(Stored data)
/-- WAKE (R519 to R521): the Lark has read the sentinels and the islands have power; `rings` are the rings that failed, `err` the Lark
count's error in 2^−16 ns (R333). -/
def State.wakeUp (s : State) (rings : Nat) (err : Int) : State :=
  match s.pw.wake with
  | some w =>
    if w.stage = 0 then
      let s := s.advanceTo (w.at_ + 24576)
      let ms := (((s.now - s.tm.fallowAt.getD s.now : Nat) : Int) * 133333 + err) / (65536 * 1000000)
      let dlm := s.pw.lost.getD 3 0 ≠ 0
      let rings := setBit (rings % 8192) 3 (dlm || rings.testBit 3)
      let w := { w with stage := 1, err := err, ms := if w.ms = 0 then 0 else ms.toNat }
      let s := (s.modPw fun x => { x with wake := some w }).clearLost
      let s := forAll (bitList 13 rings) State.islandDefaults s
      let s := forAll (List.range 4) (fun i s => s.islandUp i) s
      let s := s.put R.LO_STATUS_ALIGNED 0
      let l (m : Nat) : Nat := s.pw.lost.getD m 0
      let s := forAll (List.range 3) (fun k s => s.setReg (R.LK_LOST k) (BitVec.ofNat 32 (l 0 / 2 ^ (32 * k)))) s
      let s := ((s.put R.LK_LOST_B_BMEM (l 1)).put R.LK_LOST_B_MMEM (l 2)).put R.LK_LOST_B_CSTORE (l 4)
      let s := s.put R.LK_RING_RING rings
      let bank := s.pw.lost.any (· ≠ 0)
      let rest := s.wakeRest w rings
      let s := s.modMove fun m => { m with rest := rest }
      let s := if bank ∨ rings ≠ 0 then
          (s.report (mkReport 0x02 .clsU 0x0010 (rings + (if bank then 65536 else 0)))).eventAll (.retentionLost (rest.drop 7))
        else s
      let s := if rings.testBit 2 ∨ l 2 ≠ 0 then
          let s := s.raise R.LK_STATUS_RLOST
          { forAll (List.range 16) (fun x s => s.closeSession x 8) s with boot := .image }
        else s
      if l 4 ≠ 0 then (s.modCasc fun x => { x with map := none }).calRecheck else s
    else s
  | none => s

/-- PLL_LOCK (R521, R573): at a wake the time unit is reloaded from the Lark; at boot the ROM can load an image. -/
def State.pllLock (s : State) : State :=
  match s.pw.wake with
  | some w =>
    if w.stage = 1 then
      let s := (s.advanceTo (w.at_ + 245760)).put R.PWR_STATUS_PLL_LOCK 1
      (s.modPw fun x => { x with wake := some { w with stage := 2 } }).tmWake w.err
    else s
  | none => if s.boot = .rom then { s.put R.PWR_STATUS_PLL_LOCK 1 with boot := .image } else s

/-- HUSH_REACHED (R461, R521, R522): the quiet instant of a move to HUSH, which completes; or the end of a wake, which goes on to ACTIVE
if its rule says so. -/
def State.hushReached (s : State) : State :=
  match s.pw.wake with
  | some w =>
    if w.stage = 2 then
      let s := s.advanceTo (w.at_ + 491520)
      let (rest, cmd) := match s.pw.move with
        | some m => (m.rest, m.cmd)
        | none => (noWake, none)
      let s := { s.modPw fun x => { x with wake := none, move := none } with pdFresh := [true, true, true, true] }
      let s := (s.enterState 2).settle
      let s := (forAll (List.range 4) State.hgWake s).showTrans.retireRecorded
      if w.active then (s.dvfsPoints 0).leaveHush 0 0 0 rest cmd else s.completeJob cmd .ok (s.wakeReport rest)
    else s
  | none =>
    match s.pw.move with
    | some m =>
      match m.target, m.quietAt with
      | 2, some c => ((s.advanceTo c).radioOff true).endMove .ok
      | _, _ => s
    | none => s

/-! ### DVFS rows and clock source -/

/-- DVFS_STEP (R514): the first island with a move under way goes one point toward its target, on an alignment edge. -/
def State.dvfsStep (s : State) : State :=
  match dvfsOrder.find? fun x => s.flag (R.DVFS_BUSY x) with
  | some x =>
    let s := s.advanceTo s.alignEdge
    let f := s.get (R.DVFS_FSEL x)
    let t := s.get (R.DVFS_TGT x)
    let p := if f < t then f + 1 else f - 1
    let p := if f = t then t else p
    let s := (s.setPoint x p p).modPw fun y => { y with vsetFrom := s.now }
    (if p = t then s.put (R.DVFS_BUSY x) 0 else s).moveCheck
  | none => s

/-- VSET_TIMEOUT (R514): the rail has not settled within VSET_TO µs; the sequence stops where it is and the command completes with
HW_FAULT. -/
def State.vsetTimeout (s : State) : State :=
  if s.dvfsBusy then
    let s := s.advanceTo (s.pw.vsetFrom + ceilDiv (s.get R.PWR_TMO_VSET_TO * 49152) 100)
    let s := forAll dvfsOrder (fun x s => s.put (R.DVFS_BUSY x) 0) s
    match s.pw.move with
    | some m =>
      let s := s.completeJob m.cmd .hwFault (s.wakeReport m.rest)
      (s.modMove fun m => { m with cmd := none }).moveCheck
    | none => s
  else s

/-- A write of DVFS (R515): refused while BUSY, for a point the island has not, for both fields at once, and for a frequency above what
the voltage supports. -/
def State.dvfsWrite (s : State) (x : Nat) (v : Word) : Wr :=
  let f := (R.DVFS_FSEL x).of v
  let u := (R.DVFS_VSEL x).of v
  let t := (R.DVFS_TGT x).of v
  let f0 := s.get (R.DVFS_FSEL x)
  let u0 := s.get (R.DVFS_VSEL x)
  if s.flag (R.DVFS_BUSY x) ∨ lastPoint x < t ∨ lastPoint x < f ∨ lastPoint x < u ∨ (f ≠ f0 ∧ u ≠ u0) ∨ f < u then
    refuse R.PWR_STATUS_WR_REFUSED s
  else
    let ask : Bool := t ≠ s.get (R.DVFS_TGT x) || (f == f0 && u == u0 && (t ≠ f0 || t ≠ u0))
    let s := if f = f0 ∧ u = u0 then s else s.setPoint x f u
    .ok (doIf ask (State.dvfsRequest x t) s)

■ Your goal: Copy out the lines above that hold the string "image".

■ Exercise response:
          { forAll (List.range 16) (fun x s => s.closeSession x 8) s with boot := .image }
/-- PLL_LOCK (R521, R573): at a wake the time unit is reloaded from the Lark; at boot the ROM can load an image. -/
  | none => if s.boot = .rom then { s.put R.PWR_STATUS_PLL_LOCK 1 with boot := .image } else s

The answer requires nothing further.